#### Records shown
-- ==== Sys2Proof/Syntax.lean ====
section
/-! DEFINITION. The commands of CORE-CMD version 1: one constructor per row of spec/opcode_table.json.
A constructor is a command record whose opcode has been read: it carries the record's `ARG` byte and its
payload bytes as they came (`30_encoding.md` R44, R45, R50). For every command but EXTRACT the header's `LEN`
is the number of payload bytes; EXTRACT has no payload and carries `LEN`, the number of bytes wanted.
A command whose `ARG` or `LEN` its format does not allow is still that command: `60_exceptions.md` R101 and R102
make the refusal part of what the command does, so it is checked by the command's meaning. -/

namespace Sys2Proof

/-- The six record formats (`30_encoding.md` R47). -/
inductive Format where
  /-- Format `Z`: no operand. -/
  | noOperand
  /-- Format `S`: two scalar words. -/
  | scalars
  /-- Format `V`: a vector of twelve words. -/
  | vector
  /-- Format `VR`: a vector and a round index in `ARG`. -/
  | vectorRound
  /-- Format `I`: bytes in. -/
  | bytesIn
  /-- Format `X`: bytes out. -/
  | bytesOut
deriving DecidableEq, Repr

/-- The fifteen commands (`30_encoding.md` R48). -/
inductive Instr where
  /-- `FADD`, `0x01` (`40_field.md` R61). -/
  | fadd (arg : Byte) (payload : List Byte)
  /-- `FSUB`, `0x02` (`40_field.md` R63). -/
  | fsub (arg : Byte) (payload : List Byte)
  /-- `FMUL`, `0x03` (`40_field.md` R65). -/
  | fmul (arg : Byte) (payload : List Byte)
  /-- `FRED`, `0x04` (`40_field.md` R67). -/
  | fred (arg : Byte) (payload : List Byte)
  /-- `MDS`, `0x10` (`41_permutation.md` R73). -/
  | mds (arg : Byte) (payload : List Byte)
  /-- `ARK1`, `0x11` (`41_permutation.md` R75). -/
  | ark1 (arg : Byte) (payload : List Byte)
  /-- `ARK2`, `0x12` (`41_permutation.md` R77). -/
  | ark2 (arg : Byte) (payload : List Byte)
  /-- `SBOX`, `0x13` (`41_permutation.md` R79). -/
  | sbox (arg : Byte) (payload : List Byte)
  /-- `ISBOX`, `0x14` (`41_permutation.md` R81). -/
  | isbox (arg : Byte) (payload : List Byte)
  /-- `ROUND`, `0x15` (`41_permutation.md` R83). -/
  | round (arg : Byte) (payload : List Byte)
  /-- `PERM`, `0x16` (`41_permutation.md` R85). -/
  | perm (arg : Byte) (payload : List Byte)
  /-- `INIT`, `0x20` (`42_sponge.md` R88). -/
  | init (arg : Byte) (payload : List Byte)
  /-- `INJECT`, `0x21` (`42_sponge.md` R89). -/
  | inject (arg : Byte) (payload : List Byte)
  /-- `FLIP`, `0x22` (`42_sponge.md` R91). -/
  | flip (arg : Byte) (payload : List Byte)
  /-- `EXTRACT`, `0x23` (`42_sponge.md` R92). -/
  | extract (arg : Byte) (len : BitVec 16)
deriving DecidableEq, Repr

/-- The format of a command (`30_encoding.md` R48). -/
def Instr.format : Instr → Format
  | .fadd .. => .scalars
  | .fsub .. => .scalars
  | .fmul .. => .scalars
  | .fred .. => .scalars
  | .mds .. => .vector
  | .ark1 .. => .vectorRound
  | .ark2 .. => .vectorRound
  | .sbox .. => .vector
  | .isbox .. => .vector
  | .round .. => .vectorRound
  | .perm .. => .vector
  | .init .. => .noOperand
  | .inject .. => .bytesIn
  | .flip .. => .noOperand
  | .extract .. => .bytesOut

/-- The `ARG` field of a command's header (`30_encoding.md` R44). -/
def Instr.arg : Instr → Byte
  | .fadd arg _ => arg
  | .fsub arg _ => arg
  | .fmul arg _ => arg
  | .fred arg _ => arg
  | .mds arg _ => arg
  | .ark1 arg _ => arg
  | .ark2 arg _ => arg
  | .sbox arg _ => arg
  | .isbox arg _ => arg
  | .round arg _ => arg
  | .perm arg _ => arg
  | .init arg _ => arg
  | .inject arg _ => arg
  | .flip arg _ => arg
  | .extract arg _ => arg

/-- The payload bytes of a command's record (`30_encoding.md` R45: none for EXTRACT). -/
def Instr.payload : Instr → List Byte
  | .fadd _ payload => payload
  | .fsub _ payload => payload
  | .fmul _ payload => payload
  | .fred _ payload => payload
  | .mds _ payload => payload
  | .ark1 _ payload => payload
  | .ark2 _ payload => payload
  | .sbox _ payload => payload
  | .isbox _ payload => payload
  | .round _ payload => payload
  | .perm _ payload => payload
  | .init _ payload => payload
  | .inject _ payload => payload
  | .flip _ payload => payload
  | .extract _ _ => []

/-- The `LEN` field of a command's header (`30_encoding.md` R44, R45): the payload length for every command but
EXTRACT, for which it is the number of output bytes wanted. -/
def Instr.len : Instr → Nat
  | .extract _ len => len.toNat
  | .fadd _ payload => payload.length
  | .fsub _ payload => payload.length
  | .fmul _ payload => payload.length
  | .fred _ payload => payload.length
  | .mds _ payload => payload.length
  | .ark1 _ payload => payload.length
  | .ark2 _ payload => payload.length
  | .sbox _ payload => payload.length
  | .isbox _ payload => payload.length
  | .round _ payload => payload.length
  | .perm _ payload => payload.length
  | .init _ payload => payload.length
  | .inject _ payload => payload.length
  | .flip _ payload => payload.length

end Sys2Proof
end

#### Exercise
From the top of the material above, please transcribe each line exactly. Include the line with "A constructor is" and end there.

#### Output of the exercise
-- ==== Sys2Proof/Syntax.lean ====
section
/-! DEFINITION. The commands of CORE-CMD version 1: one constructor per row of spec/opcode_table.json.
A constructor is a command record whose opcode has been read: it carries the record's `ARG` byte and its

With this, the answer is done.